PROBLEM STATEMENT
Stop at the line containing "false false true": every line of the listing from the first up to that one must be set down exactly.

INFORMATION PROVIDED
-- ==== Sys2Proof/Machine/Spawn.lean ====
section
/-! DEFINITION. Wellspring spawn engine (R319 to R337 14_spawn.md): frames and await records, SPAWN and its bins, the placing of child
groups and continuations, completion of children and the waits for them, LAUNCH. -/

namespace Sys2Proof
namespace Machine

/-! ### Encoding (R322) -/

def spNa (x : Ext) : Nat := x.subBits 3 0
def spDom (x : Ext) : Nat := x.subBits 5 4
def spSel (x : Ext) : Nat := x.subBits 3 0
def chQ (x : Ext) : Nat := x.subBits 1 0

/-- A 32-bit vector, window, uniform or inline constant code. -/
def laneSrc : Kinds := ⟨true, true, true, true, false, false⟩

def formSpawn (x : Ext) : Form :=
  { srcs := [{ slot := .A, wide := true, kinds := baseSrc, mods := false }] ++
      (if spDom x = 3 then [{ slot := .C, wide := false, kinds := laneSrc, mods := false }] else []),
    own1 := 0x3F ||| slotMask1 .B ||| slotMask1 .C, negRow := 3,
    own := failIf (decide (12 < spNa x)) 4 ++ failIf (decide (spNa x ≠ 0) && decide (240 < x.b.toNat + spNa x)) 8 ++
      failIf (spNa x == 0 && x.b != 0) 8 ++ failIf (spDom x != 3 && x.c != 0) 8 }
def formAwait : Form := { negRow := 3 }
def formAwaitn : Form := { srcs := [{ slot := .A, wide := false, kinds := uniConst, mods := false }], negRow := 3 }
def formFrmrd (x : Ext) : Form :=
  { dest := .reg (spSel x == 13) true false true, own1 := 0xF, negRow := 3, own := failIf (spSel x == 15) 4 }
def formFrmwr (x : Ext) : Form :=
  { srcs := [{ slot := .A, wide := false, kinds := laneSrc, mods := false }], own1 := 0xF, negRow := 3,
    own := failIf (decide (11 < spSel x)) 4 }
def formChcnt (x : Ext) : Form :=
  { dest := .reg false true (chQ x == 2) true, own1 := 3, guard := isVec x.d, negRow := 3, own := failIf (chQ x == 3) 4 }
def formLaunch (x : Ext) : Form :=
  { dest := .reg false false true true, guard := false, negRow := 3,
    srcs := [{ slot := .A, wide := true, kinds := ⟨false, true, false, false, false, false⟩, mods := false },
             { slot := .B, wide := true, kinds := uniConst, mods := false }],
    own := failIf (match operandOf x.b with | .const k => decide (k ≠ 0) | _ => false) 8 }

/-- Issue on port M without a counter: it waits for an outstanding OBSERVE (R269). `more` are register operands that the form does
not name; `who` are the threads that read them. -/
def State.issueMem (s : State) (words : Nat) (x : Ext) (f : Form) (more : List RegUse) (dyn : Cx → List Nat)
    (eff : Cx → State → Res) (who : Cx → List Nat := fun c => c.threads x.p) : Out :=
  s.issue words (fun c => formFails x f ++ dynFails c x f ++ dyn c)
    (fun c => c.markFault (formUses x f ++ more) (who c) (f.dest.isUni x.d || !f.guard))
    (fun c s => if c.uniHeld (holdUses x f ++ more) || c.awaitHeld (formUses x f ++ more) || c.u.observing.isSome then .hold else eff c s)

/-- Write some threads' results without a window entry (R322). -/
def Cx.writeQuiet (c : Cx) (s : State) (code : BitVec 9) (wide : Bool) (f : Nat → Dword) (p : BitVec 4) : State :=
  match operandOf code with
  | .vreg n => s.modGroup c.r.grp fun g => g.putRegs c.r.sub n wide fun t => if c.active p t then some (f t) else none
  | .ureg n => s.modSub c.r fun u => u.putUregs n wide (f 0)
  | _ => s

/-! ### Await records and frames (R321) -/

def State.setCount (s : State) (l : Launch) (die : Nat) (awr t off v : Nat) : State :=
  s.engineWrite l die [] (l.blockAddr awr + off + 2 * t) (leBytes 2 v)

/-- A word of a spawn frame. -/
def State.frameWord (s : State) (l : Launch) (k off n : Nat) : Nat := (s.engineRead l (l.blockAddr k + off) n).getD 0

/-- C, the blocks of a continuation reservation. -/
def Launch.contBlocks (l : Launch) : Nat := (l.recordSize + 63) / 64

/-! ### SPAWN (R323, R324) -/

/-- Cores of a bound domain in service. -/
def State.boundCores (s : State) (b : Nat × Nat) : List Nat :=
  s.cores.filter fun c => match b.1 with
    | 0 => c == b.2
    | 1 => clusterOf c == b.2
    | _ => dieOf c == b.2

/-- The bound domain and the bin store of a child with target `d` (R324). -/
def State.spawnTarget (s : State) (core dom d : Nat) : (Nat × Nat) × Nat :=
  match dom with
  | 0 => ((0, core), core)
  | 1 => ((1, clusterOf core), core)
  | 2 => ((2, dieOf core), core)
  | _ =>
    let same := 40 * d + core % 40
    ((2, d), if s.cores.contains same then same else ((s.cores.find? fun k => dieOf k == d).getD same))

/-- A child that a thread asks for; `target` is the near die of .dev. -/
structure Child where
  thread : Nat
  entry : Nat
  target : Nat
deriving DecidableEq, Repr

/-- The slots of an instance: for each lane, ascending, one for each distinct entry and target, ascending, with its children. -/
def spawnSlots (cs : List Child) : List (List Child) :=
  (List.range 32).flatMap fun lane =>
    let own := cs.filter fun c => c.thread % 32 == lane
    let keys := own.foldl (fun ks c => if ks.contains (c.entry, c.target) then ks else ks ++ [(c.entry, c.target)]) []
    (sortBy (fun a b => decide (a.1 < b.1) || (decide (a.1 = b.1) && decide (a.2 ≤ b.2))) keys).map fun k =>
      own.filter fun c => (c.entry, c.target) == k

/-! ### Bins (R325) -/

def Bin.key (b : Bin) : Option (Nat × Nat × BitVec 8 × (Nat × Nat)) :=
  b.slots.head?.map fun x => (x.launch, x.entry, x.k, x.bound)
def SpawnSlot.key (x : SpawnSlot) : Nat × Nat × BitVec 8 × (Nat × Nat) := (x.launch, x.entry, x.k, x.bound)

/-- What a slot meets at its bin store. -/
inductive Landing where
  /-- It joins the collecting bin of its key. -/
  | joins (bin : Nat)
  /-- It takes an empty bin. -/
  | opens
  /-- The collecting bin whose first slot is oldest launches, and the slot waits for it. -/
  | forces (bin : Nat)
  /-- Every bin is launching. -/
  | waits
deriving DecidableEq, Repr

def landing (bins : List Bin) (x : SpawnSlot) : Landing :=
  let own := bins.filter fun b => b.core == x.core
  match own.find? fun b => !b.launching && b.key == some x.key with
  | some b => .joins b.id
  | none =>
    if own.length < 32 then .opens
    else match own.filter fun b => !b.launching with
      | [] => .waits
      | b :: bs => .forces (bs.foldl (fun o b => if b.since < o.since then b else o) b).id

/-- A collecting bin with 32 slots launches. -/
def Bin.join (b : Bin) (x : SpawnSlot) : Bin :=
  { b with slots := b.slots ++ [x], launching := b.launching || decide (32 ≤ b.slots.length + 1) }

/-- Land a slot in the bins, counting only what becomes of them; `fresh` names a bin it opens. Whether it opens a bin, a stall for
an empty one counting as opening it, so that later slots of its key join what it will open. -/
def landIn (bins : List Bin) (x : SpawnSlot) (fresh time : Nat) : List Bin × Bool :=
  let opened : Bin := { id := fresh, core := x.core, slots := [x], since := time, launching := false, resv := none, formed := none }
  match landing bins x with
  | .joins k => (bins.map fun b => if b.id = k then b.join x else b, false)
  | .opens => (bins ++ [opened], true)
  | .forces k => ((bins.map fun b => if b.id = k then { b with launching := true } else b) ++ [opened], true)
  | .waits => (bins ++ [opened], true)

RESPONSE
-- ==== Sys2Proof/Machine/Spawn.lean ====
section
/-! DEFINITION. Wellspring spawn engine (R319 to R337 14_spawn.md): frames and await records, SPAWN and its bins, the placing of child
groups and continuations, completion of children and the waits for them, LAUNCH. -/

namespace Sys2Proof
namespace Machine

/-! ### Encoding (R322) -/

def spNa (x : Ext) : Nat := x.subBits 3 0
def spDom (x : Ext) : Nat := x.subBits 5 4
def spSel (x : Ext) : Nat := x.subBits 3 0
def chQ (x : Ext) : Nat := x.subBits 1 0

/-- A 32-bit vector, window, uniform or inline constant code. -/
def laneSrc : Kinds := ⟨true, true, true, true, false, false⟩

def formSpawn (x : Ext) : Form :=
  { srcs := [{ slot := .A, wide := true, kinds := baseSrc, mods := false }] ++
      (if spDom x = 3 then [{ slot := .C, wide := false, kinds := laneSrc, mods := false }] else []),
    own1 := 0x3F ||| slotMask1 .B ||| slotMask1 .C, negRow := 3,
    own := failIf (decide (12 < spNa x)) 4 ++ failIf (decide (spNa x ≠ 0) && decide (240 < x.b.toNat + spNa x)) 8 ++
      failIf (spNa x == 0 && x.b != 0) 8 ++ failIf (spDom x != 3 && x.c != 0) 8 }
def formAwait : Form := { negRow := 3 }
def formAwaitn : Form := { srcs := [{ slot := .A, wide := false, kinds := uniConst, mods := false }], negRow := 3 }
def formFrmrd (x : Ext) : Form :=
  { dest := .reg (spSel x == 13) true false true, own1 := 0xF, negRow := 3, own := failIf (spSel x == 15) 4 }
def formFrmwr (x : Ext) : Form :=
  { srcs := [{ slot := .A, wide := false, kinds := laneSrc, mods := false }], own1 := 0xF, negRow := 3,
    own := failIf (decide (11 < spSel x)) 4 }
def formChcnt (x : Ext) : Form :=
  { dest := .reg false true (chQ x == 2) true, own1 := 3, guard := isVec x.d, negRow := 3, own := failIf (chQ x == 3) 4 }
def formLaunch (x : Ext) : Form :=
  { dest := .reg false false true true, guard := false, negRow := 3,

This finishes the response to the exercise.